Ma Dioniso resta pur sempre un dio infero e la vite che nasce dalle sue membra porta con sé le ombre della verità. Il vino può scatenare le passioni primordiali, aprire le porte degli inferi, sollecitare gli istinti, come succede alle baccanti in preda a follia dionisiaca. Dallo scempio delle sue membra Dioniso rinasce, così come i frutti schiacciati e spappolati fermentano nuova vita, un’acqua di vita, uno “spirito”.
Il ciclo della vite e del vino è quindi l’allegoria di Dioniso: della sua nascita, morte e resurrezione. Secondo Mircea Eliade, la vite è l’espressione dell’immortalità mentre il vino rappresenta la gioventù e la vita eterna. Nell’Antico Testamento si narra che durante la marcia per la Terra promessa, Mosè inviò alcuni esploratori verso il paese di Canaan. Questi vi tagliarono un tralcio con un grappolo d’uva che trasportarono in due reggendolo su una stanga. Quel grappolo sospeso per i cristiani divenne la profezia del Cristo: il grappolo sospeso al legno della Croce, il cui sangue diventa bevanda di salvezza per quanti credono. Nel Nuovo Testamento è lo stesso Cristo a definirsi vite affermando: “Io sono la vite e il Padre mio è il vignaiolo”. Il pane e il vino, cioè il succo della vite, per i cattolici non hanno un valore simbolico, ma sono il Corpo e il Sangue del Figlio di Dio incarnato.
Nel mandeismo, il vino è l’incorporazione della scintilla divina, della sua sapienza e purezza. La vite era sacra anche ai Druidi e nel calendario celtico indica il mese che va da 2 al 29 settembre e comprende l’equinozio d’autunno. Nelle allegorie rinascimentali la vite è simbolo di allegria, affetto coniugale e amicizia.
L’uva, ricca in sali minerali ha proprietà dissetanti, purificanti e nutrienti. E’ indicata per contrastare le malattie del sistema venoso, le emorragie e i disturbi della menopausa. L’olio di vinaccioli dona elasticità alla pelle, mentre le proantocianidine contenute nei semi dell’uva limitano gli effetti collaterali delle chemioterapie nei malati di cancro. Esiste anche una cura/dieta dell’uva, detta ampeloterapia, il cui obiettivo è la disintossicazione dell’organismo.
La Vite fa parte dei rimedi di Bach (Vine)  ed è utile a smorzare le intemperanze tipiche delle persone orgogliose, aggressive e che non considerano mai le opinioni degli altri.

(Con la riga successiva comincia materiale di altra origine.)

theorem exec_switches (c : Instr) (s : State) (h : ¬ WritesSwitches c) : LeavesSwitches s (exec c s) := by
  cases c with
  | powerOn _ _ _ _ _ => exact absurd trivial h
  | stageB _ _ => exact execStageB_switches ..
  | restartAfterSave _ _ _ _ _ => exact absurd trivial h
  | windfallSave _ => exact absurd trivial h
  | fwRegionDeclare _ _ _ => exact execFwRegionDeclare_switches ..
  | bankRetest _ _ _ => exact execBankRetest_switches ..
  | windfallArmingChange _ => exact execWindfallArmingChange_switches ..
  | fwLoad _ _ _ _ _ => exact execFwLoad_switches ..
  | startStatus _ _ => exact execStartStatus_switches ..
  | mma _ => exact execMma_switches ..
  | drain _ => exact execDrain_switches ..
  | requant _ => exact execRequant_switches ..
  | vop _ => exact execVop_switches ..
  | vldst _ => exact execVldst_switches ..
  | tile _ => exact execTile_switches ..
  | commit _ => exact execCommit_switches ..
  | wait _ => exact execWait_switches ..
  | waitResume _ => exact execWaitResume_switches ..
  | signal _ => exact execSignal_switches ..
  | move _ => exact execMove_switches ..
  | tdload _ => exact execTdload_switches ..
  | waitset _ => exact execWaitset_switches ..
  | waitsetProxySignal _ _ => exact execWaitsetProxySignal_switches ..
  | waitsetTimeout _ _ => exact execWaitsetTimeout_switches ..
  | loop _ => exact execLoop_switches ..
  | branch _ => exact execBranch_switches ..
  | salu _ => exact execSalu_switches ..
  | sldst _ => exact execSldst_switches ..
  | aalu _ => exact execAalu_switches ..
  | tileWatchdogExpiry _ => exact execTileWatchdogExpiry_switches ..
  | linkParityFailure _ _ _ _ => exact execLinkParityFailure_switches ..
  | coreReset _ => exact execCoreReset_switches ..
  | moveDescriptorAccept _ => exact execMoveDescriptorAccept_switches ..
  | moveComplete _ _ _ => exact execMoveComplete_switches ..
  | stemDescriptor _ _ _ _ => exact execStemDescriptor_switches ..
  | stemComplete _ => exact execStemComplete_switches ..
  | programLoad _ _ => exact execProgramLoad_switches ..
  | overlayLoad _ _ => exact execOverlayLoad_switches ..
  | syncSignalApply _ => exact execSyncSignalApply_switches ..
  | syncAlloc _ _ _ _ => exact execSyncAlloc_switches ..
  | syncFree _ _ _ => exact execSyncFree_switches ..
  | syncSet _ _ _ _ => exact execSyncSet_switches ..
  | postDescriptorQueue => exact execPostDescriptorQueue_switches ..
  | postDescriptorStart => exact execPostDescriptorStart_switches ..
  | postDescriptorComplete => exact execPostDescriptorComplete_switches ..
  | attnRegister _ _ _ _ => exact execAttnRegister_switches ..
  | kvPages _ _ _ _ _ _ => exact execKvPages_switches ..
  | stepStart _ => exact execStepStart_switches ..
  | workListComplete _ => exact execWorkListComplete_switches ..
  | cacheTagMismatch _ _ _ _ _ _ => exact execCacheTagMismatch_switches ..
  | serveRegister _ _ _ _ => exact execServeRegister_switches ..
  | modelSlot _ _ _ _ _ => exact execModelSlot_switches ..
  | seqWrite _ _ _ _ => exact execSeqWrite_switches ..
  | step _ _ _ => exact execStep_switches ..
  | sliceRequest _ _ _ _ _ _ _ => exact execSliceRequest_switches ..
  | refreshDue _ _ _ => exact execRefreshDue_switches ..
  | stackTemperatureReport _ _ => exact execStackTemperatureReport_switches ..
  | memStallClearAll _ => exact execMemStallClearAll_switches ..
  | memStallClearPart _ _ => exact execMemStallClearPart_switches ..
  | groupMode _ _ _ _ => exact execGroupMode_switches ..
  | streamRegister _ _ _ _ _ => exact execStreamRegister_switches ..
  | streamFillStart _ _ => exact execStreamFillStart_switches ..
  | streamStop _ _ _ _ => exact execStreamStop_switches ..
  | streamStopAtBoundary _ _ => exact execStreamStopAtBoundary_switches ..
  | partCreate _ _ _ => exact execPartCreate_switches ..
  | partDestroy _ _ _ => exact execPartDestroy_switches ..
  | descriptorDispatch _ => exact execDescriptorDispatch_switches ..
  | descriptorComplete _ _ _ => exact execDescriptorComplete_switches ..
  | minuetRequest _ _ => exact execMinuetRequest_switches ..
  | minuetSave _ => exact execMinuetSave_switches ..
  | minuetRestore _ _ => exact execMinuetRestore_switches ..
  | ctxPause _ _ _ => exact execCtxPause_switches ..
  | ctxRestart _ _ _ => exact execCtxRestart_switches ..
  | partitionFaultHandling _ _ => exact execPartitionFaultHandling_switches ..
  | pairCreate _ _ _ => exact execPairCreate_switches ..
  | pairArm _ _ _ _ => exact execPairArm_switches ..
  | pairRoundCompare _ => exact execPairRoundCompare_switches ..
  | pairTimeout _ => exact execPairTimeout_switches ..
  | camPocEnWrite _ _ _ => exact execCamPocEnWrite_switches ..
  | pocOvercurrent _ => exact execPocOvercurrent_switches ..
  | pocOpenDetect _ _ => exact execPocOpenDetect_switches ..
  | portBringUp _ _ => exact execPortBringUp_switches ..
  | aphyLinkLoss _ => exact execAphyLinkLoss_switches ..
  | camPortMap _ _ _ => exact execCamPortMap_switches ..
  | camProfile _ _ _ _ _ => exact execCamProfile_switches ..
  | camCtxStart _ _ _ => exact execCamCtxStart_switches ..
  | camCtxStop _ _ _ => exact execCamCtxStop_switches ..
  | camDefaultStats _ _ _ _ => exact execCamDefaultStats_switches ..
  | camPortOwnerWrite _ _ _ => exact execCamPortOwnerWrite_switches ..
  | camFsyncCtrlWrite _ _ _ => exact execCamFsyncCtrlWrite_switches ..
  | camFsyncPeriodWrite _ _ _ => exact execCamFsyncPeriodWrite_switches ..
  | fsyncGeneratorEdge _ => exact execFsyncGeneratorEdge_switches ..
  | fsyncEdge _ => exact execFsyncEdge_switches ..
  | frameStartPacket _ _ _ => exact execFrameStartPacket_switches ..
  | linePacket _ _ _ _ _ _ => exact execLinePacket_switches ..
  | embeddedDataLine _ _ _ => exact execEmbeddedDataLine_switches ..
  | frameEndPacket _ _ => exact execFrameEndPacket_switches ..
  | ispUnitStart _ => exact execIspUnitStart_switches ..
  | ispUnitEnd _ => exact execIspUnitEnd_switches ..
  | camera _ _ => exact execCamera_switches ..
  | sensorWrite _ _ => exact execSensorWrite_switches ..
  | sensorRead _ _ => exact execSensorRead_switches ..
  | exposure _ _ => exact execExposure_switches ..
  | ispParams _ _ => exact execIspParams_switches ..
  | muteAssert _ => exact absurd trivial h
  | unmute _ => exact absurd trivial h
  | muteSettleEnd _ => exact execMuteSettleEnd_switches ..
  | audGroupCfgWrite _ _ _ => exact execAudGroupCfgWrite_switches ..
  | audWakeCfgWrite _ _ _ => exact execAudWakeCfgWrite_switches ..
  | audStore _ _ _ => exact execAudStore_switches ..
  | recogniserHop _ _ _ _ => exact execRecogniserHop_switches ..
  | wakeMatch _ => exact execWakeMatch_switches ..
  | sessionTimeout _ => exact execSessionTimeout_switches ..
  | audCopy _ _ _ _ _ _ _ _ _ _ _ => exact execAudCopy_switches ..
  | audReseal _ _ _ => exact execAudReseal_switches ..
  | audStream _ _ _ _ _ _ _ _ _ => exact execAudStream_switches ..
  | audStreamSlot _ _ => exact execAudStreamSlot_switches ..
  | wakeQueueRead _ _ _ => exact execWakeQueueRead_switches ..
  | recogImage _ _ _ => exact execRecogImage_switches ..
  | rustleTrigger => exact execRustleTrigger_switches ..
  | perstAssert _ => exact execPerstAssert_switches ..
  | perstRelease _ => exact execPerstRelease_switches ..
  | dlDown _ => exact execDlDown_switches ..
  | linkUp _ _ _ => exact execLinkUp_switches ..
  | linkRetrain _ _ _ _ => exact execLinkRetrain_switches ..
  | linkRecord _ _ _ => exact execLinkRecord_switches ..
  | memAptWrite _ _ _ => exact execMemAptWrite_switches ..
  | apertureAccess _ _ _ _ _ => exact execApertureAccess_switches ..
  | sqTailDoorbell _ _ _ => exact execSqTailDoorbell_switches ..
  | cqHeadDoorbell _ _ _ => exact execCqHeadDoorbell_switches ..
  | ctxEnable _ _ _ => exact execCtxEnable_switches ..
  | ctxDisable _ _ => exact execCtxDisable_switches ..
  | descriptorFetch _ => exact execDescriptorFetch_switches ..
  | descriptorArrive _ _ => exact execDescriptorArrive_switches ..
  | nop _ _ => exact execNop_switches ..
  | compute _ _ _ => exact execCompute_switches ..
  | copy _ _ _ => exact execCopy_switches ..
  | post _ _ => exact execPost_switches ..
  | irqModerationTimer _ => exact execIrqModerationTimer_switches ..
  | vectorUnmask _ _ => exact execVectorUnmask_switches ..
  | ptmDialogue _ _ => exact execPtmDialogue_switches ..
  | ptmSyncTimeout _ => exact execPtmSyncTimeout_switches ..
  | stampAlign _ => exact execStampAlign_switches ..
  | smbusMctpControl _ _ => exact execSmbusMctpControl_switches ..
  | smbusPldmSensorRead _ _ => exact execSmbusPldmSensorRead_switches ..
  | smbusErrlogSummary => exact execSmbusErrlogSummary_switches ..
  | smbusErrlogEntry _ => exact execSmbusErrlogEntry_switches ..
  | smbusSpareSummary => exact execSmbusSpareSummary_switches ..
  | smbusSpareRecord _ => exact execSmbusSpareRecord_switches ..
  | fnLimitWrite _ _ _ => exact execFnLimitWrite_switches ..
  | fnQosWrite _ _ _ => exact execFnQosWrite_switches ..
  | fnGroupOwnerWrite _ _ _ => exact execFnGroupOwnerWrite_switches ..
  | flr _ => exact execFlr_switches ..
  | vfDisable _ => exact execVfDisable_switches ..
  | clearing _ _ => exact execClearing_switches ..
  | tallyClearingTimeout _ _ _ => exact execTallyClearingTimeout_switches ..
  | pwrCfgWrite _ _ => exact execPwrCfgWrite_switches ..
  | stateRequest _ _ _ _ => exact execStateRequest_switches ..
  | stateRequestTimeout => exact execStateRequestTimeout_switches ..
  | refuserRelease => exact execRefuserRelease_switches ..
  | stateEntry _ => exact execStateEntry_switches ..
  | stateRise _ => exact execStateRise_switches ..
  | thermalGuardSample _ => exact execThermalGuardSample_switches ..
  | thermalRecoveryStep => exact execThermalRecoveryStep_switches ..
  | ledgerWindowStart _ => exact execLedgerWindowStart_switches ..
  | ledgerHold _ => exact execLedgerHold_switches ..
  | pwrLedgerCfgWrite _ _ => exact execPwrLedgerCfgWrite_switches ..
  | pwrAllowanceWrite _ _ => exact execPwrAllowanceWrite_switches ..
  | tierRegister _ _ _ _ => exact execTierRegister_switches ..
  | escalationRequest _ => exact execEscalationRequest_switches ..
  | signerRevoke _ _ => exact execSignerRevoke_switches ..
  | svnCommit _ _ => exact execSvnCommit_switches ..
  | releaseOpen _ _ => exact execReleaseOpen_switches ..
  | releaseKey _ _ => exact execReleaseKey_switches ..
  | releaseClose _ _ => exact execReleaseClose_switches ..
  | releaseEntryTimeout _ => exact execReleaseEntryTimeout_switches ..
  | unlockNonce _ => exact execUnlockNonce_switches ..
  | unlock _ _ => exact execUnlock_switches ..
  | getVersion _ _ => exact execGetVersion_switches ..
  | getCapabilities _ _ => exact execGetCapabilities_switches ..
  | negotiateAlgorithms _ _ => exact execNegotiateAlgorithms_switches ..
  | getDigests _ _ => exact execGetDigests_switches ..
  | getCertificate _ _ _ _ _ => exact execGetCertificate_switches ..
  | challenge _ _ => exact execChallenge_switches ..
  | getMeasurements _ _ _ => exact execGetMeasurements_switches ..
  | spdmUnsupportedRequest _ => exact execSpdmUnsupportedRequest_switches ..
  | d2dPacketTagFail _ _ _ => exact execD2dPacketTagFail_switches ..
  | tallyAudit _ _ _ => exact execTallyAudit_switches ..
  | fatalHalt _ _ => exact execFatalHalt_switches ..
  | ageingMonitorRead _ _ => exact execAgeingMonitorRead_switches ..
  | coreMigration _ _ => exact execCoreMigration_switches ..
  | sramRowSwap _ _ _ _ _ => exact execSramRowSwap_switches ..
  | stackRowRepair _ _ _ _ _ _ _ => exact execStackRowRepair_switches ..
  | pseudoChannelSwap _ _ _ _ => exact execPseudoChannelSwap_switches ..
  | ucieLaneRepair _ _ _ _ => exact execUcieLaneRepair_switches ..
  | errlogRead _ _ _ => exact execErrlogRead_switches ..
  | spareRead _ _ _ => exact execSpareRead_switches ..
  | mgmtEventDeliver _ => exact execMgmtEventDeliver_switches ..
  | traceRecordEmit _ _ _ _ _ _ => exact execTraceRecordEmit_switches ..
  | trcCtrlWrite _ _ => exact execTrcCtrlWrite_switches ..
  | glbSafeClear _ _ => exact execGlbSafeClear_switches ..
  | glbFaultClear _ => exact execGlbFaultClear_switches ..
  | bar0MisalignedAccess _ _ => exact execBar0MisalignedAccess_switches ..
  | counterLoRead _ _ => exact execCounterLoRead_switches ..
  | rcRegisterRead _ _ => exact execRcRegisterRead_switches ..
  | registerWrite _ _ _ => exact execRegisterWrite_switches ..
  | undefinedInstructionEncoding _ => exact execUndefinedInstructionEncoding_switches ..
  | unknownOpcodeRequest _ _ _ => exact execUnknownOpcodeRequest_switches ..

Curiosità: Secondo Ovidio, Dionisio (Bacco), addolorato per la morte del suo amante Ampelo, lo trasformò nella stella Vindemiatrix. Il nome Vindemiatrix significa “la vendemmiatrice”. Ai tempi dell’Impero Romano la stella sorgeva alle prime luci dell’alba verso la fine di agosto e per questo segnava il momento della vendemmia. A causa della precessione degli equinozi la stella non sorge più alla fine di agosto. Oggi il suo posto è occupato dalle stelle del Leone

Usatela per: fare vini medicati o vini incantati.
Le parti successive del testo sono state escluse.